The Mystery of The Fountain

Published by under Science or Cetology

In Chapter 85, The Fountain, Ishmael explains the Sperm Whale’s spout, and proceeds to explain how the Sperm Whale has many features he admires, further elevating his opinion of the Sperm Whale and perhaps hinting at conservation, as we discussed in class.

As Ishmael explains, the Sperm Whale spouts when he surfaces to breathe. In a way, the whale’s spout is his achilles heel; the way whalers spot whales is usually by their spouts, and if a whale hadn’t surfaced whalers couldn’t harpoon them. Ishmael comments on this when he says “Not so much thy skill, then, O hunter, as the great necessities that strike the victory to thee!” (359). This sentence humbles whalers. You are indebted to the whale and his anatomy, Ishmael seems to say, for if he didn’t need to surface you would never catch him at all.

Ishmael continues to tick off the features of the whale that he admires. He likes that whales don’t talk: “Seldom have I known any profound being that had anything to say to this world, unless forced to stammer out something by way of getting a living” (360). His admiration culminates in his admiration of the whales as great thinkers, and he compares the whale spout to the “visible steam” above the heads of Plato, Pyrrho, etc. that comes from the activity of thinking hard, similar to the way his hair was wet because he had drank six cups of hot tea in August. This last comparison sounds ironic, but it is by his exagerration that Ishmael makes it clear how much he respects the Sperm Whales.

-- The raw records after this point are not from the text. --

/-- The home value of a byte. -/
def memByte (m : List Host.Cell) (a : Nat) : Byte := tget 0 m a

/-- A byte of memory written. -/
def memSet (m : List Host.Cell) (a : Nat) (b : Byte) : List Host.Cell := tset 0 m a b

/-- Bytes of memory written in order. -/
def memSetAll (m : List Host.Cell) (l : List Host.Cell) : List Host.Cell := l.foldl (fun m c => memSet m c.1 c.2) m

/-- Cells of a byte string placed at an address. -/
def cellsAt (a : Nat) : List Byte → List Host.Cell
  | [] => []
  | b :: r => (a, b) :: cellsAt (a + 1) r

/-- The die named, or die 0 as at reset where the list has none. -/
def State.die (s : State) (d : Nat) : Die := s.dies.getD d (Die.reset d)

/-- One die changed. -/
def State.setDie (s : State) (d : Nat) (f : Die → Die) : State := { s with dies := lset s.dies d (f (s.die d)) }

/-- The context slot named. -/
def State.ctx (s : State) (c : Nat) : Ctx := tget Ctx.reset s.ctxs c

/-- One context slot changed on all dies (R416). -/
def State.setCtx (s : State) (c : Nat) (f : Ctx → Ctx) : State := { s with ctxs := tset Ctx.reset s.ctxs c (f (s.ctx c)) }

/-- The expander port named. -/
def State.port (s : State) (e : Nat) : Port := tget Port.reset s.ports e

/-- One port changed. -/
def State.setPort (s : State) (e : Nat) (f : Port → Port) : State :=
  { s with ports := tset Port.reset s.ports e (f (s.port e)) }

/-- The next free value (R9), and the state with one more drawn. -/
def State.draw (s : State) : DWord × State := (Config.freeValue s.free, { s with free := s.free + 1 })

/-- Free bytes in number n. -/
def State.freeBytes (s : State) : Nat → State × List Byte
  | 0 => (s, [])
  | n + 1 =>
    let d := s.draw
    let x := State.freeBytes d.2 n
    (x.1, d.1.truncate 8 :: x.2)

/-- A message to the host (R447). -/
def State.send (s : State) (m : Msg) : State := { s with sent := s.sent ++ [m] }

/-- A NOTE (R449) of a kind about a die; OHL port 0 carries it. -/
def State.note (s : State) (kind die : Nat) (data : List Byte) : State :=
  s.send { port := 0, type := 0x20, abort := false, tag := 0, arg := kind + 256 * die, data := data }

/-- A machine check on a die (R436): the MCHK bit, the slot, and NOTE kind 2. -/
def State.machineCheck (s : State) (d bitNo ctx : Nat) : State :=
  let s := s.setDie d (fun x => { x with mchk := bvPut x.mchk bitNo true, mctx := ctx })
  s.note 2 d (toBytes ((s.die d).mchk.toNat + (s.die d).mctx * 65536) 8)

/-- The expander whose in-service range holds the address. -/
def State.expanderOf (s : State) (pa : Nat) : Option Nat :=
  (List.range 8).find? (fun e =>
    let p := s.port e
    p.inserv && decide (p.base ≤ pa) && decide (pa < p.base + p.size * 1000000000))

/-- The region of the address map that holds the address. -/
def State.regionOf (s : State) (pa : Nat) : Option Region :=
  s.regions.find? (fun r => decide (r.base ≤ pa) && decide (pa < r.base + r.size))

/-- Memory is installed and in service at the address (R124, R471). -/
def State.installed (s : State) (pa : Nat) : Bool := (s.regionOf pa).isSome || (s.expanderOf pa).isSome

/-- The home die of a physical address (R18). -/
def State.homeDie (s : State) (pa : Nat) : Nat :=
  match s.regionOf pa with
  | some r => match r.kind with
    | .hbm d => d
    | .bootL2 => 2
    | .host p => 2 + p
  | none => match s.expanderOf pa with
    | some e => 2 + e / 4
    | none => 2

/-- The address lies in host memory. -/
def State.isHost (s : State) (pa : Nat) : Bool :=
  match s.regionOf pa with
  | some r => match r.kind with | .host _ => true | _ => false
  | none => false

/-- The newest byte that a die's own posted stores give an address (R108). -/
def postedByte : List Write → Nat → Nat → Option Byte
  | [], _, _ => none
  | w :: r, d, a =>
    match postedByte r d a with
    | some b => some b
    | none => if w.die = d then tfind w.bytes a else none

/-- The byte that die d sees, going back from the home value over the performed writes it has not applied (R107). -/
def logByte : List Write → Nat → Nat → Byte → Byte
  | [], _, _, cur => cur
  | w :: r, d, a, cur =>
    match tfind w.bytes a with
    | none => logByte r d a cur
    | some _ => if w.applied.contains d then cur else logByte r d a (tget 0 w.old a)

In terms of conservation, Ishmael includes how the whale’s spout is believed to be acidic and poisonous, and says that “the wisest thing the investigator can do then, it seems to me, is to let this deadly spout alone” (361). This seems to  refer to Ahab’s stubborn pursuit of that which he knows to be harmful, with Ishmael suggesting that the wisest thing Ahab can to is to leave Moby Dick alone. I think that Ishmael also meant it as a conservationist message.  Even though Ishmael must kill the whales, he by no means thinks of himself as superior to them because he pursues them. He does not eve think of himself  as their equals. Rather, he is humbled by them, recognizing that it is only in their need to spout that he can hunt them, and furthermore, only in their existance that he can even define himself as a “whaler.”

Throughout “The Fountain,” Ishmael tells readers how they should be amazed and humbled the way he is by a beautiful and majestic creature. Reading this chapter after we discussed Melville’s desire to “save the whales,” or at least some of them, I feel that this was one chapter where Melville had conservation on his mind.